— What you have to do —
Every entry, from the first line to the last, should be output exactly.

— Data provided —
******

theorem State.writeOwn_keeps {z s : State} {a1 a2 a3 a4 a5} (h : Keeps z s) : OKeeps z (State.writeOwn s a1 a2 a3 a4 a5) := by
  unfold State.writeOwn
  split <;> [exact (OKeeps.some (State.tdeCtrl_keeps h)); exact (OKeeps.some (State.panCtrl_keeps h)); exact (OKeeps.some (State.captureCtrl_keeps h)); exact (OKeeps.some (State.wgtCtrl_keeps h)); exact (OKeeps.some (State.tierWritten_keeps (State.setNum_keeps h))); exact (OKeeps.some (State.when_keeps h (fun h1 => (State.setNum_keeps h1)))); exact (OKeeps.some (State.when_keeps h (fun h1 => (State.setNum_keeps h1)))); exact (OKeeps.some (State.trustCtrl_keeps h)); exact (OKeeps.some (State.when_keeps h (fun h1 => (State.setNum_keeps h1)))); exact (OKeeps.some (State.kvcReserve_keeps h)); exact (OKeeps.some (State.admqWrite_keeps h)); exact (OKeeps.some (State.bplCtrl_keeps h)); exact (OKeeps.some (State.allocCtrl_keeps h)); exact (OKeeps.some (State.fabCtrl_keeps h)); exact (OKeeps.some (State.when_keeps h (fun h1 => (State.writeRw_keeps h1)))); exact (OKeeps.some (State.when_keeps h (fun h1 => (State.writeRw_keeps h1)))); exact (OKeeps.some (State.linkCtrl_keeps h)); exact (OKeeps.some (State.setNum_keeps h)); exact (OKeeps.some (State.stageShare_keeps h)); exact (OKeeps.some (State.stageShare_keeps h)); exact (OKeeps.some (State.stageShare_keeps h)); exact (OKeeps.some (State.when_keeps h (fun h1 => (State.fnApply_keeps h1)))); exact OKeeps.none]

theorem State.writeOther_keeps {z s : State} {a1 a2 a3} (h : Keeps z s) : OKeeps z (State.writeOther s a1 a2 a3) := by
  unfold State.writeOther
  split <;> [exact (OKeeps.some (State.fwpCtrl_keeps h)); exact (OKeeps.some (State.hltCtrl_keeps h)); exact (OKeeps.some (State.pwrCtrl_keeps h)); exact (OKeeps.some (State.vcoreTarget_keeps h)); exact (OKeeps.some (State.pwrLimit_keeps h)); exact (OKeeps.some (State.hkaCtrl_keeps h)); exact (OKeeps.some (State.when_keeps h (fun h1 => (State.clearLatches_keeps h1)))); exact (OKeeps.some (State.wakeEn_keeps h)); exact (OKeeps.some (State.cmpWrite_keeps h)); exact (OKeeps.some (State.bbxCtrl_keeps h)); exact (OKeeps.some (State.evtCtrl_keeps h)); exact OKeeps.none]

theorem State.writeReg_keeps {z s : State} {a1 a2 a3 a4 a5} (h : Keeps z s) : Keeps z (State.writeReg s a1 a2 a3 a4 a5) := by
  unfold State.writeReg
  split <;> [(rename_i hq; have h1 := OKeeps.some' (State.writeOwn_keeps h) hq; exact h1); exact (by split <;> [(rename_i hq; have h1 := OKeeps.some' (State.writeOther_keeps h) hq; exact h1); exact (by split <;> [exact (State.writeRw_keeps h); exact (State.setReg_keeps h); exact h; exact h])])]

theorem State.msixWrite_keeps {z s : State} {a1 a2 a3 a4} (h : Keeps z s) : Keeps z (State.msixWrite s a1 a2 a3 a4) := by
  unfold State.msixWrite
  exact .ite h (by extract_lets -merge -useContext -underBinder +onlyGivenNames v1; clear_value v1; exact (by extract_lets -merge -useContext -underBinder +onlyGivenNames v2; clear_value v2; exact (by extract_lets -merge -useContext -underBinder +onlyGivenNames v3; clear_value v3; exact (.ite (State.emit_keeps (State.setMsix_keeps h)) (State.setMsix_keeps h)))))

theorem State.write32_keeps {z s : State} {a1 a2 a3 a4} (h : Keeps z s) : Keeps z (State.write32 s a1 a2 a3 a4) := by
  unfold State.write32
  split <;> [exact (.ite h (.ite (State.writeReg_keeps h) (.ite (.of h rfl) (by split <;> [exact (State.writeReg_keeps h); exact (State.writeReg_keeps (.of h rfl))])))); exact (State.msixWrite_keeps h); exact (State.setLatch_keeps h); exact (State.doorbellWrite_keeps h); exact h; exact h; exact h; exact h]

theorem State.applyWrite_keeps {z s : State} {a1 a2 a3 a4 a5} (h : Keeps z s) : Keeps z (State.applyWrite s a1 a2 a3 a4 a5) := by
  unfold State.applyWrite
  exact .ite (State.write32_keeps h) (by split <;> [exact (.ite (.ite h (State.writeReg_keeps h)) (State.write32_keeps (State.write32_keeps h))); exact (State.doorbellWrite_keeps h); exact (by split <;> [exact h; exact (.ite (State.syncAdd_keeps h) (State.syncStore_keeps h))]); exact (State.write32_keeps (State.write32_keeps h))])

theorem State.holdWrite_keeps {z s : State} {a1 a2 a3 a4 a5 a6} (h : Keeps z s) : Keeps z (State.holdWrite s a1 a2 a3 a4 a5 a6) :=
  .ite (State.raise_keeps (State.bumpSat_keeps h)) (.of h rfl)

******

— Solved problem —
theorem State.writeOwn_keeps {z s : State} {a1 a2 a3 a4 a5} (h : Keeps z s) : OKeeps z (State.writeOwn s a1 a2 a3 a4 a5) := by
  unfold State.writeOwn
  split <;> [exact (OKeeps.some (State.tdeCtrl_keeps h)); exact (OKeeps.some (State.panCtrl_keeps h)); exact (OKeeps.some (State.captureCtrl_keeps h)); exact (OKeeps.some (State.wgtCtrl_keeps h)); exact (OKeeps.some (State.tierWritten_keeps (State.setNum_keeps h))); exact (OKeeps.some (State.when_keeps h (fun h1 => (State.setNum_keeps h1)))); exact (OKeeps.some (State.when_keeps h (fun h1 => (State.setNum_keeps h1)))); exact (OKeeps.some (State.trustCtrl_keeps h)); exact (OKeeps.some (State.when_keeps h (fun h1 => (State.setNum_keeps h1)))); exact (OKeeps.some (State.kvcReserve_keeps h)); exact (OKeeps.some (State.admqWrite_keeps h)); exact (OKeeps.some (State.bplCtrl_keeps h)); exact (OKeeps.some (State.allocCtrl_keeps h)); exact (OKeeps.some (State.fabCtrl_keeps h)); exact (OKeeps.some (State.when_keeps h (fun h1 => (State.writeRw_keeps h1)))); exact (OKeeps.some (State.when_keeps h (fun h1 => (State.writeRw_keeps h1)))); exact (OKeeps.some (State.linkCtrl_keeps h)); exact (OKeeps.some (State.setNum_keeps h)); exact (OKeeps.some (State.stageShare_keeps h)); exact (OKeeps.some (State.stageShare_keeps h)); exact (OKeeps.some (State.stageShare_keeps h)); exact (OKeeps.some (State.when_keeps h (fun h1 => (State.fnApply_keeps h1)))); exact OKeeps.none]

theorem State.writeOther_keeps {z s : State} {a1 a2 a3} (h : Keeps z s) : OKeeps z (State.writeOther s a1 a2 a3) := by
  unfold State.writeOther
  split <;> [exact (OKeeps.some (State.fwpCtrl_keeps h)); exact (OKeeps.some (State.hltCtrl_keeps h)); exact (OKeeps.some (State.pwrCtrl_keeps h)); exact (OKeeps.some (State.vcoreTarget_keeps h)); exact (OKeeps.some (State.pwrLimit_keeps h)); exact (OKeeps.some (State.hkaCtrl_keeps h)); exact (OKeeps.some (State.when_keeps h (fun h1 => (State.clearLatches_keeps h1)))); exact (OKeeps.some (State.wakeEn_keeps h)); exact (OKeeps.some (State.cmpWrite_keeps h)); exact (OKeeps.some (State.bbxCtrl_keeps h)); exact (OKeeps.some (State.evtCtrl_keeps h)); exact OKeeps.none]

theorem State.writeReg_keeps {z s : State} {a1 a2 a3 a4 a5} (h : Keeps z s) : Keeps z (State.writeReg s a1 a2 a3 a4 a5) := by
  unfold State.writeReg
  split <;> [(rename_i hq; have h1 := OKeeps.some' (State.writeOwn_keeps h) hq; exact h1); exact (by split <;> [(rename_i hq; have h1 := OKeeps.some' (State.writeOther_keeps h) hq; exact h1); exact (by split <;> [exact (State.writeRw_keeps h); exact (State.setReg_keeps h); exact h; exact h])])]

theorem State.msixWrite_keeps {z s : State} {a1 a2 a3 a4} (h : Keeps z s) : Keeps z (State.msixWrite s a1 a2 a3 a4) := by
  unfold State.msixWrite
  exact .ite h (by extract_lets -merge -useContext -underBinder +onlyGivenNames v1; clear_value v1; exact (by extract_lets -merge -useContext -underBinder +onlyGivenNames v2; clear_value v2; exact (by extract_lets -merge -useContext -underBinder +onlyGivenNames v3; clear_value v3; exact (.ite (State.emit_keeps (State.setMsix_keeps h)) (State.setMsix_keeps h)))))

theorem State.write32_keeps {z s : State} {a1 a2 a3 a4} (h : Keeps z s) : Keeps z (State.write32 s a1 a2 a3 a4) := by
  unfold State.write32
  split <;> [exact (.ite h (.ite (State.writeReg_keeps h) (.ite (.of h rfl) (by split <;> [exact (State.writeReg_keeps h); exact (State.writeReg_keeps (.of h rfl))])))); exact (State.msixWrite_keeps h); exact (State.setLatch_keeps h); exact (State.doorbellWrite_keeps h); exact h; exact h; exact h; exact h]

theorem State.applyWrite_keeps {z s : State} {a1 a2 a3 a4 a5} (h : Keeps z s) : Keeps z (State.applyWrite s a1 a2 a3 a4 a5) := by
  unfold State.applyWrite
  exact .ite (State.write32_keeps h) (by split <;> [exact (.ite (.ite h (State.writeReg_keeps h)) (State.write32_keeps (State.write32_keeps h))); exact (State.doorbellWrite_keeps h); exact (by split <;> [exact h; exact (.ite (State.syncAdd_keeps h) (State.syncStore_keeps h))]); exact (State.write32_keeps (State.write32_keeps h))])

theorem State.holdWrite_keeps {z s : State} {a1 a2 a3 a4 a5 a6} (h : Keeps z s) : Keeps z (State.holdWrite s a1 a2 a3 a4 a5 a6) :=
  .ite (State.raise_keeps (State.bumpSat_keeps h)) (.of h rfl)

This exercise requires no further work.